*** Block opens ***

theorem distanceRow_of_distanceFields {i : Instr} {d x : Nat} (h : i.distanceFields = some (d, x)) :
    DistanceRow i d x := by
  cases i <;> simp only [Instr.distanceFields, Option.some.injEq, Prod.mk.injEq, reduceCtorEq] at h <;>
    obtain ⟨rfl, rfl⟩ := h <;>
    exact
      { symbol := by omega
        extra := by simp [distanceExtra, distanceTable] <;> omega
        row := by simp [distanceInstr]
        encoded := fun _ _ => rfl
        selected := fun _ => Iff.rfl }

/-! ### Literals, end of block and the invalid symbols (43 R251, R252, R254) -/

section
variable {c : DecodeCtx} {st : Stream} {p : Nat}

theorem decodeData_lit (ht : BuiltFrom c.tLit 288 15) (b : Byte) (hcode : c.tLit.lenAt b.toNat ≠ 0)
    (h : Carries st p (symbolBits c.tLit b.toNat)) :
    decodeData c.tLit c.tDist st p = .ok (.lit b, p + (symbolBits c.tLit b.toNat).length) := by
  have hb := b.isLt
  rw [decodeData, huffDecode_symbolBits ht (by omega) (by omega) (by omega) hcode h, except_ok_bind]
  simp only [if_pos (show b.toNat ≤ 255 by omega), BitVec.ofNat_toNat, BitVec.setWidth_eq]
  rfl

theorem decodeData_eob (ht : BuiltFrom c.tLit 288 15) (hcode : c.tLit.lenAt 256 ≠ 0)
    (h : Carries st p (symbolBits c.tLit 256)) :
    decodeData c.tLit c.tDist st p = .ok (.eob, p + (symbolBits c.tLit 256).length) := by
  rw [decodeData, huffDecode_symbolBits ht (by omega) (by omega) (by omega) hcode h]
  rfl

theorem decodeData_litlenInvalid286 (ht : BuiltFrom c.tLit 288 15) (hcode : c.tLit.lenAt 286 ≠ 0)
    (h : Carries st p (symbolBits c.tLit 286)) :
    decodeData c.tLit c.tDist st p = .ok (.litlenInvalid286, p + (symbolBits c.tLit 286).length) := by
  rw [decodeData, huffDecode_symbolBits ht (by omega) (by omega) (by omega) hcode h]
  rfl

theorem decodeData_litlenInvalid287 (ht : BuiltFrom c.tLit 288 15) (hcode : c.tLit.lenAt 287 ≠ 0)
    (h : Carries st p (symbolBits c.tLit 287)) :
    decodeData c.tLit c.tDist st p = .ok (.litlenInvalid287, p + (symbolBits c.tLit 287).length) := by
  rw [decodeData, huffDecode_symbolBits ht (by omega) (by omega) (by omega) hcode h]
  rfl

end

/-- The elements of the code-length sub-state are read back (30 R97). -/
theorem decodeElement_dynLens {c : DecodeCtx} {start p : Nat} {st : Stream} {i : Instr} {bs : List Bool}
    (hd : c.dstate = .dynLens) (ht : BuiltFrom c.tCl 19 7) (hfits : i.fits c) (henc : encode c p i = .bits bs)
    (h : Carries st p bs) : decodeElement c start st p = .ok (i, p + bs.length) := by
  rw [decodeElement, hd]
  cases i
  case clLen n =>
    obtain ⟨_, hcode⟩ := hfits
    cases henc
    exact decodeClSymbol_clLen ht n hcode h
  case clRepeatPrev r =>
    obtain ⟨_, hcode, hr⟩ := hfits
    cases henc
    by_cases hl : c.lidx = 0
    · simp only [hr hl, hl, if_true, List.append_nil] at h ⊢
      exact decodeClSymbol_clRepeatPrev_first ht hcode h
    · rw [if_neg hl] at h ⊢
      exact decodeClSymbol_clRepeatPrev ht r hcode hl h
  case clRepeatZeroShort r =>
    obtain ⟨_, hcode⟩ := hfits
    cases henc
    exact decodeClSymbol_clRepeatZeroShort ht r hcode h
  case clRepeatZeroLong r =>
    obtain ⟨_, hcode⟩ := hfits
    cases henc
    exact decodeClSymbol_clRepeatZeroLong ht r hcode h
  all_goals simp [Instr.fits, hd] at hfits

/-- Outside a match the data sub-state decodes a data element (43 R251). -/
theorem decodeElement_outsideMatch {c : DecodeCtx} (hd : c.dstate = .huffData) (hno : c.inMatch = false)
    (start : Nat) (st : Stream) (p : Nat) : decodeElement c start st p = decodeData c.tLit c.tDist st p := by
  rw [decodeElement, hd, hno]
  rfl

/-- Inside a match it decodes the distance field (log 11). -/
theorem decodeElement_insideMatch {c : DecodeCtx} (hd : c.dstate = .huffData) (hin : c.inMatch = true)
    (start : Nat) (st : Stream) (p : Nat) :
    decodeElement c start st p = decodeDistanceField c.tDist start st p := by
  rw [decodeElement, hd, hin]
  rfl

/-- The elements of a block's data are read back (30 R98). -/
theorem decodeElement_huffData {c : DecodeCtx} {start p : Nat} {st : Stream} {i : Instr} {bs : List Bool}
    (hd : c.dstate = .huffData) (hlit : BuiltFrom c.tLit 288 15) (hdist : BuiltFrom c.tDist 32 15) (hwf : i.wf = true)
    (hfits : i.fits c) (henc : encode c p i = .bits bs) (h : Carries st p bs) :
    decodeElement c start st p = .ok (i, p + bs.length) := by
  cases hm : i.matchFields with
  | some f =>
    obtain ⟨s, e, d, x⟩ := f
    have hrow := matchRow_of_matchFields hm
    obtain ⟨h257, h285⟩ := hrow.symbol
    obtain ⟨_, hno, hscode, hdcode⟩ := (hrow.selected c).1 hfits
    cases (hrow.encoded c p).symm.trans henc
    rw [decodeElement_outsideMatch hd hno, decodeData_match hlit hdist h257 h285 hrow.extra hrow.distance
      (hrow.distanceExtra hwf) hscode hdcode h, hrow.row]
  | none =>
    cases hf : i.distanceFields with
    | some f =>
      obtain ⟨d, x⟩ := f
      have hrow := distanceRow_of_distanceFields hf
      obtain ⟨_, hin, hcode⟩ := (hrow.selected c).1 hfits
      cases (hrow.encoded c p).symm.trans henc
      rw [decodeElement_insideMatch hd hin, decodeDistanceField_of_carries hdist hrow.symbol hrow.extra hcode h,
        hrow.row]
    | none =>
      cases i
      case lit b =>
        obtain ⟨_, hno, hcode⟩ := hfits
        cases henc
        exact (decodeElement_outsideMatch hd hno start st p).trans (decodeData_lit hlit b hcode h)
      case eob =>
        obtain ⟨_, hno, hcode⟩ := hfits
        cases henc
        exact (decodeElement_outsideMatch hd hno start st p).trans (decodeData_eob hlit hcode h)
      case litlenInvalid286 =>
        obtain ⟨_, hno, hcode⟩ := hfits
        cases henc
        exact (decodeElement_outsideMatch hd hno start st p).trans (decodeData_litlenInvalid286 hlit hcode h)
      case litlenInvalid287 =>
        obtain ⟨_, hno, hcode⟩ := hfits
        cases henc
        exact (decodeElement_outsideMatch hd hno start st p).trans (decodeData_litlenInvalid287 hlit hcode h)
      all_goals simp [Instr.fits, hd, Instr.matchFields, Instr.distanceFields] at hfits hm hf

/-- Settles O5: a symbol is read back from its code (`huffDecode_symbolBits`), and the fields after it as O4 says. -/
theorem huffmanElementsRoundTrip : Obligations.HuffmanElementsRoundTrip := by
  intro c start p st i bs hwf hfits hcl hdata hd henc h
  rcases hd with hd | hd
  · exact decodeElement_dynLens hd (hcl hd) hfits henc h
  · obtain ⟨hlit, hdist⟩ := hdata hd
    exact decodeElement_huffData hd hlit hdist hwf hfits henc h

end Sys2Proof

/-! # Proofs about the cursor (40_bitcursor.md)

The value of a read first (split in two, and at a byte boundary), then what ReadBytes can do and the engine's step on a
raise. -/

namespace Sys2Proof

open Machine

/-! ## The value of a read, split in two (40 R142) -/

/-- In LSB order the bits read first are the low ones. -/
theorem lsbValue_add (st : Stream) (a b p : Nat) :
    lsbValue st (a + b) p = lsbValue st a p + lsbValue st b (p + a) * 2 ^ a := by
  induction a generalizing p with
  | zero => simp [lsbValue]
  | succ a ih =>
    rw [Nat.succ_add, lsbValue, lsbValue, ih, Nat.add_right_comm p 1 a, ← Nat.add_assoc p a 1]
    ring

/-- In MSB order the bits read first are the high ones. -/
theorem msbValue_add (st : Stream) (a b p : Nat) :
    msbValue st (a + b) p = msbValue st a p * 2 ^ b + msbValue st b (p + a) := by
  induction a generalizing p with
  | zero => simp [msbValue]
  | succ a ih =>
    rw [Nat.succ_add, msbValue, msbValue, ih, Nat.add_right_comm p 1 a, ← Nat.add_assoc p a 1]
    ring

/-! ## The value of a read at a byte boundary (40 R141, R142) -/

/-- In MSB order the bits from a boundary on are those of the byte there, the most significant first. -/
theorem bitAt_aligned_msb {st : Stream} {q k : Nat} (ho : st.order = .msb) (hq : q % 8 = 0) (hk : k < 8) :
    bitAt st (q + k) = (st.byteAt (q / 8)).getLsbD (7 - k) := by
  simp only [bitAt, ho]
  rw [show (q + k) / 8 = q / 8 by omega, show (q + k) % 8 = k by omega]

/-- The first `n` bits of a byte in LSB order are its low ones. -/
theorem lsbValue_aligned {st : Stream} {q n : Nat} (ho : st.order = .lsb) (hq : q % 8 = 0) (hn : n ≤ 8) :
    lsbValue st n q = (st.byteAt (q / 8)).toNat % 2 ^ n := by
  induction n with
  | zero => simp [lsbValue, Nat.mod_one]
  | succ n ih =>
    rw [lsbValue_add, ih (by omega), Nat.mod_pow_succ, ← Nat.toNat_testBit, BitVec.testBit_toNat,
      ← bitAt_aligned ho hq (by omega)]
    simp [lsbValue, Nat.mul_comm]

/-- The first `n` bits of a byte in MSB order are its high ones. -/
theorem msbValue_aligned {st : Stream} {q n : Nat} (ho : st.order = .msb) (hq : q % 8 = 0) (hn : n ≤ 8) :
    msbValue st n q = (st.byteAt (q / 8)).toNat / 2 ^ (8 - n) := by
  induction n with
  | zero =>
    rw [msbValue, Nat.div_eq_of_lt (BitVec.isLt _)]
  | succ n ih =>
    rw [msbValue_add, ih (by omega), ← prefix_succ (show n < 8 by omega), BitVec.testBit_toNat,
      ← bitAt_aligned_msb ho hq (by omega)]
    simp [msbValue, Nat.mul_comm]

/-- Eight bits from a boundary on are the byte there, in either order (40 R150). -/
theorem streamValue_aligned_byte (st : Stream) {q : Nat} (hq : q % 8 = 0) :
    streamValue st 8 q = (st.byteAt (q / 8)).toNat := by
  cases ho : st.order with
  | lsb =>
    simp only [streamValue, ho]
    rw [lsbValue_aligned ho hq le_rfl, Nat.mod_eq_of_lt (BitVec.isLt _)]
  | msb =>
    simp only [streamValue, ho]
    rw [msbValue_aligned ho hq le_rfl, Nat.sub_self, Nat.pow_zero, Nat.div_one]

/-- Sixteen bits from a boundary on are two bytes, in LSB order the low one first (40 R150). -/
theorem streamValue_aligned_halfword {st : Stream} {q : Nat} (ho : st.order = .lsb) (hq : q % 8 = 0) :
    streamValue st 16 q = (st.byteAt (q / 8)).toNat + 256 * (st.byteAt (q / 8 + 1)).toNat := by
  have hlow := streamValue_aligned_byte st hq
  have hhigh := streamValue_aligned_byte st (q := q + 8) (by omega)
  simp only [streamValue, ho] at hlow hhigh ⊢
  rw [lsbValue_add st 8 8, hlow, hhigh, show (q + 8) / 8 = q / 8 + 1 by omega]
  ring

/-! ## What the reads can do (40 R144, R145, R147) -/

/-- Everything PeekBits of at most 16 bits can do (40 R144). -/
theorem peekBits_cases (st : Stream) {n : Nat} (p : Nat) (hn : n ≤ 16) :
    (st.avail < p + n ∧ peekBits st n p = .error (.underrun n p)) ∨
    (p + n ≤ st.avail ∧ peekBits st n p = .ok (streamValue st n p)) := by
  have hwide : ¬ Config.maxReadBits < n := Nat.not_lt.2 hn
  rcases Nat.lt_or_ge st.avail (p + n) with h | h
  · exact .inl ⟨h, by rw [peekBits, if_neg hwide, if_pos h]⟩
  · exact .inr ⟨h, by rw [peekBits, if_neg hwide, if_neg (Nat.not_lt.2 h)]⟩

/-- ReadBits is PeekBits, then the move (40 R145). -/
theorem readBits_eq_peekBits (st : Stream) (n p : Nat) :
    readBits st n p = (peekBits st n p).map (fun v => (v, p + n)) := by
  unfold readBits
  cases peekBits st n p <;> rfl

@[simp] theorem length_byteSlice (st : Stream) (a n : Nat) : (byteSlice st a n).length = n := by simp [byteSlice]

*** Block closes ***

DIRECTIONS FOR THIS TASK: From the entries above, pull out each line that includes "hdist".

ANSWER SECTION:
    (hd : c.dstate = .huffData) (hlit : BuiltFrom c.tLit 288 15) (hdist : BuiltFrom c.tDist 32 15) (hwf : i.wf = true)
    rw [decodeElement_outsideMatch hd hno, decodeData_match hlit hdist h257 h285 hrow.extra hrow.distance
      rw [decodeElement_insideMatch hd hin, decodeDistanceField_of_carries hdist hrow.symbol hrow.extra hcode h,
  · obtain ⟨hlit, hdist⟩ := hdata hd
    exact decodeElement_huffData hd hlit hdist hwf hfits henc h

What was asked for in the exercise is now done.